Click here to view the CGR Range
BORN TO SHRED
A gravel bike is a specialist vehicle with one sole purpose in mind. To maximise off-road performance and rider enjoyment when tackling the most challenging terrain. They deliver a ride that is fast, light and agile, and explode into life when tearing up singletrack or navigating techy descents at adrenaline-pumping speeds.
All models in the gravel range (except the AL) have mounts for a rear pannier rack, in addition to ‘carryall’ mounts on the front forks. The fork mounts allow oversized cages to be fitted for carrying larger items of luggage such as ground mats, sleeping bags, etc. In combination with handlebar bags and under saddle seat packs, the Gravel range can handle a huge volume of luggage. Ensuring you never have to leave home without those bikepacking essentials.
Whether you intend to grind some gravel or embark upon the bikepacking trip of a lifetime, staying hydrated is essential. Each gravel bike (except the electric AL e) is fully equipped with no less than 4 bottle cage mounts. These are situated on the seat tube, on the down tube, underneath the down tube and on the top tube.
Developed specifically for our gravel range, an all-new alloy riser handlebar features gravel-specific ergonomics for enhanced comfort and control over the roughest surfaces.
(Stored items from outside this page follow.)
-- ==== Sys2Proof/Tests/Slice0.lean ====
section
/-! SUPPORT. The model's own tests. Expected values are those of spec/95_test_vectors.md (its ids stand in the docstrings) and of the encodings
of spec/30_encoding.md. Then, for every obligation with hypotheses, a concrete state and operands that meet them, clause by clause. -/

namespace Sys2Proof.Tests

open Sys2Proof Sys2Proof.Machine

/- Theorems one after another: checked side by side, the kernel evaluations below each hold a thread and its stack. -/
set_option Elab.async false

/-! ### Helpers -/

/-- The test configuration of spec/95_test_vectors.md: the defaults with GAIN = 0.5. -/
def testCfg : Config.Params := { Config.Params.default with gain := .given 0x3F000000 }

/-- The state after reset in the test configuration. -/
def fresh : State := { State.reset with cfg := testCfg }

/-- The next state of an answer, if it is one. -/
def nextOf (r : Result) : Option State :=
  match r with
  | .next t => some t
  | .fault _ => none
  | .refused _ => none

/-- The state after some commands from reset. -/
def after (is : List Instr) : State := (nextOf (execAll is fresh)).getD fresh

/-- The state one step leaves where the next step runs the word. -/
def stepWord (s : State) (w : Nat) : Option State := nextOf (step (s.withFetchWord 64 w))

/-- The state one turn leaves. -/
def afterTurn (s : State) (t : Turn) : State := (nextOf (step { s with sched := [t] })).getD s

/-- RES and STATUS after one step that runs the word. -/
def resAndStatus (s : State) (w : Nat) : Option (BitVec 64 × BitVec 32) := (stepWord s w).map fun t => (t.res, t.status)

/-- A sawtooth table of four entries: 0, 0.5, -1, -0.5. -/
def saw4 : State := after [.tnew 4, .tfill 1]

/-- With slot 0 at 1 Hz and 4 samples a second, so one entry a step. -/
def live : State := after [.tnew 4, .tfill 1, .oinit 0 0x10000 4]

/-- With the stream started, I16 on two channels. -/
def streaming : State := after [.tnew 4, .tfill 1, .oinit 0 0x10000 4, .sstart 1 2]

/-- Asked for one frame, with the steps that make it scheduled. -/
def demo : State := { streaming with bursts := [1], sched := [.burstReq, .issue, .control, .frame] }

/-- The four states on the way of that frame. -/
def demo1 : State := (nextOf (step demo)).getD demo
def demo2 : State := (nextOf (step demo1)).getD demo1
def demo3 : State := (nextOf (step demo2)).getD demo2
def demo4 : State := (nextOf (step demo3)).getD demo3

/-- A halted state. -/
def halted : State := fresh.raise .illegal

/-! ### WellFormed refuses an operand that does not fit its field -/

theorem test_wf_tnew : Instr.wf (.tnew 4294967295) = true ∧ Instr.wf (.tnew 4294967296) = false := by decide
theorem test_wf_tfill : Instr.wf (.tfill 15) = true ∧ Instr.wf (.tfill 16) = false := by decide
theorem test_wf_tread : Instr.wf (.tread 4294967295) = true ∧ Instr.wf (.tread 4294967296) = false := by decide
theorem test_wf_oinit : Instr.wf (.oinit 15 4294967295 1048575) = true ∧ Instr.wf (.oinit 16 1 1) = false ∧
    Instr.wf (.oinit 0 4294967296 1) = false ∧ Instr.wf (.oinit 0 1 1048576) = false := by decide
theorem test_wf_ofreq : Instr.wf (.ofreq 15 4294967295) = true ∧ Instr.wf (.ofreq 16 1) = false ∧
    Instr.wf (.ofreq 0 4294967296) = false := by decide
theorem test_wf_ostep : Instr.wf (.ostep 15) = true ∧ Instr.wf (.ostep 16) = false := by decide
theorem test_wf_sstart : Instr.wf (.sstart 15 1048575) = true ∧ Instr.wf (.sstart 16 1) = false ∧
    Instr.wf (.sstart 0 1048576) = false := by decide
theorem test_wf_qconv : Instr.wf (.qconv 15 0) = true ∧ Instr.wf (.qconv 16 0) = false := by decide

/-! ### Decoding: words written out from 30_encoding.md R81, R85 and R95 -/

/-- A = 64, B = 0, rsv = 0, sel = 0, op = 1. -/
theorem test_decode_tnew : decodeTableWord 64 0x0000004000000001 = some (.tnew 64) := by decide
/-- sel = 1, op = 2. -/
theorem test_decode_tfill : decodeTableWord 64 0x0000000000000012 = some (.tfill 1) := by decide
theorem test_decode_tlen : decodeTableWord 64 0x0000000000000003 = some .tlen := by decide
theorem test_decode_tread : decodeTableWord 64 0x0000001F00000004 = some (.tread 31) := by decide
/-- A = 440·2^16, B = 44000 = 0x0ABE0, sel = 1, op = 5. -/
theorem test_decode_oinit : decodeTableWord 64 0x01B800000ABE0015 = some (.oinit 1 0x01B80000 44000) := by decide
theorem test_decode_ofreq : decodeTableWord 64 0x0002000000000016 = some (.ofreq 1 0x20000) := by decide
theorem test_decode_ostep : decodeTableWord 64 0x0000000000000057 = some (.ostep 5) := by decide
theorem test_decode_sstart : decodeTableWord 64 0x0000000000002018 = some (.sstart 1 2) := by decide
theorem test_decode_qconv : decodeTableWord 64 0xBF80000000000059 = some (.qconv 5 0xBF800000) := by decide

/-- The encoding family of the vectors (2.5): the words that are illegal, and why. -/
theorem test_decode_illegal :
    decode 0x0000000000000000 = .error .reservedOpcode ∧ decode 0x000000000000001A = .error .reservedOpcode ∧
    decode 0x0000004000000101 = .error .reservedField ∧ decode 0x0000004000000011 = .error .mustBeZero ∧
    decode 0x0000000100002018 = .error .mustBeZero := by decide

/-! ### One step each -/

/-- T1, T2. -/
theorem test_tnew : (stepWord fresh 0x0000004000000001).map (fun t => (t.cap, t.tlen, t.status)) = some (64, 0, 0x00000002) ∧
    (stepWord fresh 0x0000000000000001).map State.status = some 0x00000201 := by decide +kernel
/-- T3, T4, T6. -/
theorem test_tnew_bounds : (stepWord fresh 0x0001000100000001).map State.status = some 0x00000301 ∧
    (stepWord fresh 0x0001000000000001).map (fun t => (t.cap, t.status)) = some (65536, 0x00000002) ∧
    (stepWord (after [.tnew 64]) 0x0000000000000001).map State.status = some 0x00000203 := by decide +kernel

/-- W1 and the table of 2.1: entries 0, 1, 16 and 48 of a sine table, and a byte below and above its last entry. -/
theorem test_tfill_sine :
    (stepWord (after [.tnew 64]) 0x0000000000000002).map (fun t =>
      (t.tlen, [0, 1, 16, 48, 64].map t.table.readEntry)) =
      some (64, [some 0x00000000, some 0x3DC8BD36, some 0x3F800000, some 0xBF800000, none]) := by decide +kernel
/-- T8, T9, and CAP 3 and 6 of the table of small capacities. -/
theorem test_tfill_saw :
    (stepWord fresh 0x0000000000000022).map State.status = some 0x00000701 ∧
    (stepWord (after [.tnew 64, .tfill 1]) 0x0000000000000002).map State.status = some 0x00000607 ∧
    (stepWord (after [.tnew 3]) 0x0000000000000012).map (fun t => (List.range 3).map t.table.readEntry) =
      some [some 0x00000000, some 0x3F2AAAAB, some 0xBF2AAAAB] ∧
    sawRom 6 3 = 0xBF800000 := by decide +kernel

/-- T10, T11, T12. -/
theorem test_tlen : resAndStatus fresh 0x3 = some (0, 0x00000501) ∧ resAndStatus (after [.tnew 64]) 0x3 = some (0, 0x00000002) ∧
    resAndStatus (after [.tnew 64, .tfill 1]) 0x3 = some (0x40, 0x00000006) := by decide +kernel

/-- T13, T14, T15. -/
theorem test_tread : resAndStatus (after [.tnew 64]) 0x0000000000000004 = some (0, 0x00000903) ∧
    resAndStatus (after [.tnew 64, .tfill 1]) 0x0000003F00000004 = some (0xBD000000, 0x00000006) ∧
    resAndStatus (after [.tnew 64, .tfill 1]) 0x0000004000000004 = some (0, 0x00000907) := by decide +kernel

/-- O9, O10, O11, O12, O13. -/
theorem test_oinit_checks :
    (stepWord saw4 0x0000000000000035).map State.status = some 0x00000A07 ∧
    (stepWord saw4 0x000000000ABE0005).map State.status = some 0x00000B07 ∧
    (stepWord saw4 0x01B8000000000005).map State.status = some 0x00000C07 ∧
    (stepWord (after [.tnew 64]) 0x01B800000ABE0005).map State.status = some 0x00000803 ∧
    (stepWord fresh 0x01B800000ABE0005).map State.status = some 0x00000501 := by decide +kernel
/-- O20, and O18. -/
theorem test_oinit :
    (stepWord (after [.tnew 64, .tfill 1, .oinit 1 0x10000 64, .ostep 1]) 0x0001800000040015).map (fun t => t.slot 1) =
      some (some ⟨0x18000, 64, 0⟩) ∧
    (stepWord streaming 0x01B800000ABE0005).map State.status = some 0x00010E0F := by decide +kernel

/-- O6: the index just below the capacity wraps to 63.99996, never to 64; the second OSTEP returns T[63]. -/
theorem test_ostep :
    (stepWord (after [.tnew 64, .tfill 1, .oinit 1 0xFFFFFFFF 1, .ostep 1]) 0x17).map
      (fun t => (t.res, (t.slot 1).map Slot.phase)) = some (0xBD000000, some 4194176) := by decide +kernel
/-- O14, O15, O17. -/
theorem test_ostep_checks : (stepWord saw4 0x17).map State.status = some 0x00000D07 ∧
    (stepWord saw4 0x57).map State.status = some 0x00000A07 ∧
    (stepWord streaming 0x7).map State.status = some 0x00010E0F := by decide +kernel

/-- O19, O16. -/
theorem test_ofreq : (stepWord streaming 0x0370000000000006).map (fun t => (t.slot 0, t.halted)) =
      some (some ⟨0x03700000, 4, 0⟩, false) ∧
    (stepWord (after [.tnew 4, .tfill 1, .oinit 1 0x10000 4]) 0x0000000000000016).map State.status = some 0x00020B07 := by
  decide +kernel

/-- B2, B3, B5, B6. -/
theorem test_sstart_checks : (stepWord live 0x00000000000020C8).map State.status = some 0x00010F07 ∧
    (stepWord live 0x0000000000000018).map State.status = some 0x00011007 ∧
    (stepWord streaming 0x0000000000002018).map State.status = some 0x0001110F ∧
    (stepWord saw4 0x0000000000002018).map State.status = some 0x00001207 := by decide +kernel
theorem test_sstart : (stepWord live 0x0000000000002018).map (fun t => (t.stream, t.status)) =
    some (some ⟨.i16, 2⟩, 0x0001000E) := by decide +kernel

/-- Q3. -/
theorem test_qconv :
    [0x3F80000000000019, 0xBF80000000000009, 0xBF80000000000059, 0x3F00000000000099, 0x3F7D70A400000049, 0x3C40000000000009].map
      (fun w => (stepWord fresh w).map State.res) =
    [some 0x7FFF, some 0x80, some 0, some 0x3FE0000000000000, some 0xFF, some 2] ∧
    (stepWord fresh 0x3F800000000000A9).map State.status = some 0x00000F01 ∧
    (stepWord fresh 0x7FC0000000000019).map State.status = some 0x00001301 := by decide +kernel
/-- Q1, three rows of it, and Q2. -/
theorem test_quant :
    quant .rne .i8 0x3B800000 = .ok 0x00 ∧ quant .rne .u64 0x3F000000 = .ok 0xC000000000000000 ∧
    quant .rne .f64 0x00000001 = .ok 0x36A0000000000000 ∧ quant .rtz .i8 0xBC400000 = .ok 0xFF ∧
    quant .rtz .u8 0x3F7D70A4 = .ok 0xFE := by
  refine ⟨?_, ?_, ?_, ?_, ?_⟩ <;> rfl

/-- P7: an illegal word raises ILLEGAL and changes nothing else. -/
theorem test_illegal : (stepWord fresh 0).map (fun t => (t.status, t.fault, t.pc)) = some (0x00000101, 0x01, 1) := by decide +kernel

/-- B1 on a table of four entries: issue, control, frame, with the burst of one frame done. -/
theorem test_frame :
    (demo2.reqq, demo2.pend, demo3.reqq, demo3.respq, demo4.pend, demo4.bpos, demo4.bact) = (1, true, 0, [0], false, 1, false) ∧
    demo4.out = [(0, 0), (1, 0), (2, 0), (3, 0)] ∧
    [0, 1, 2].map demo4.deviceSlot = [some 0, some 0, none] ∧ demo3.deviceSlot 0 = none ∧
    demo4.hist = [.ctlSample 0, .rndSample 0, .burstDone 1] := by decide +kernel

/-- B11, its third frame: 0x3D48BD36 on two channels, little-endian. -/
theorem test_frame_f32 :
    (afterTurn { fresh with stream := some ⟨.f32, 2⟩, bact := true, pend := true, bn := 3, bpos := 2, respq := [0x3D48BD36] }
      .frame).out =
    [(16, 0x36), (17, 0xbd), (18, 0x48), (19, 0x3d), (20, 0x36), (21, 0xbd), (22, 0x48), (23, 0x3d)] := by decide +kernel

/-- B7, B8, B10. -/
theorem test_device :
    (afterTurn { live with bursts := [4] } .burstReq).bursts = [4] ∧
    (afterTurn { streaming with bursts := [4097] } .burstReq).bact = false ∧
    (afterTurn { streaming with bursts := [4096] } .burstReq).bact = true ∧
    (afterTurn fresh .devFail).status = 0x00001501 := by decide +kernel

/-- R93: a value that is not exactly A/2^16, or a decimal that is no binary32, is refused. -/
theorem test_assembler :
    assembleLine "  ofreq 1, 440.5 ; note".toList = .ok [0x01B8800000000016] ∧
    assembleLine "OFREQ 1, 0.1".toList = .error .badOperand ∧ assembleLine "QCONV I8, 0.1".toList = .error .badOperand ∧
    assembleLine "QCONV f32, -inf".toList = .ok [0xFF80000000000089] ∧
    assembleLine "TNEW 0".toList = .ok [0x0000000000000001] ∧ assembleLine "SSTART I8, 1048576".toList = .error .doesNotFit := by
  decide +kernel

/-! ### Witnesses: the hypotheses of the obligations can be met -/

theorem witness_DecodeOfEncodeIsIdentity : Instr.wf (.oinit 15 4294967295 1048575) = true ∧ Instr.wf (.oinit 0 0 0) = true := by decide

theorem witness_EncodeOfDecodeIsIdentity :
    decode 0xFFFFFFFFFFFFF0F5 = .ok (.oinit 15 4294967295 1048575) ∧ decode 0x3 = .ok .tlen := by decide

theorem witness_IllegalWordsAreExactlyTheListedOnes :
    decode 0xA = .error .reservedOpcode ∧ decode 0xF09 = .error .reservedField ∧ decode 0x19 = .ok (.qconv 1 0) := by decide

theorem witness_WordsSpellTheRowTheyMatch :
    (0xFFFFFFFF00000001 : Command) &&& 0x00000000FFFFFFFF = 0x0000000000000001 := by decide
Flared drops provide a wider, more stable stance for improved handling at speed, while the riser shape provides more room for fitting a bar bag. The Gravel SL carbon model also offers compatibility with the new gravel-optimised iteration of the LEVEL 5 carbon integrated handlebar system
650b wheels enhance the go-anywhere attitude of any gravel bike and enable the fitting of large air volume tyres. The smaller diameter of the wheels enhances the agility and traction of the bike for aggressive cornering at higher speeds. More fun and more control, what’s not to like? This allows supple tyres to be fitted at lower pressures to cushion both bike and rider from the shocks transmitted when riding on the most extreme gravel tracks.
For a bike range dedicated to gravel, there were some standout choices when it comes to the drivetrain. Groupset manufacturers Shimano and Campagnolo have developed all-new, gravel-specific gear systems, GRX and Ekar respectively. Whereas SRAM has been producing 1x drivetrains for some time. These specialised groupsets have been developed specifically for the gravel scene with gravel-optimised gearing, ergonomics and rugged reliability. With no front mech to worry about, and a clutch on the rear mech unshipping the chain on bumpy terrain is a thing of the past.
Click here to view the Gravel range
Differences at a glance
In the table below is a simplified comparison of our recommended usage for each bike type, in addition to what component options are available for each within BikeBuilder.
|Usage /Spec Availability||CGR||Gravel|
|Endurance for road riding||✔||✘|
|700c & 650b wheel compatible||✔||✔|
|Available with road-focused gearing||✔||✘|
|Available with gravel-specific gearing||✔||✔|
|Off-road enhanced geometry||✘||✔|
|Bikepacking/ Adventure touring||✘||✔|
So, to summarise, the bottom line of whether to choose a CGR or Gravel boils down to where you intend to ride and how you wish to ride. If you require a bike that performs like a road bike on tarmac and also offers you the versatility to add some off-road adventure into your rides, then the CGR is the clear winner.
On the other hand, if you require an incredibly fast and agile gravel grinder for off-road fun and shenanigans then a Gravel bike is the one for you. They are designed to ride faster, smoother and explore the most challenging terrain. The Gravel series’ mammoth luggage capacity also makes it supremely suited to epic bikepacking trips into the unknown.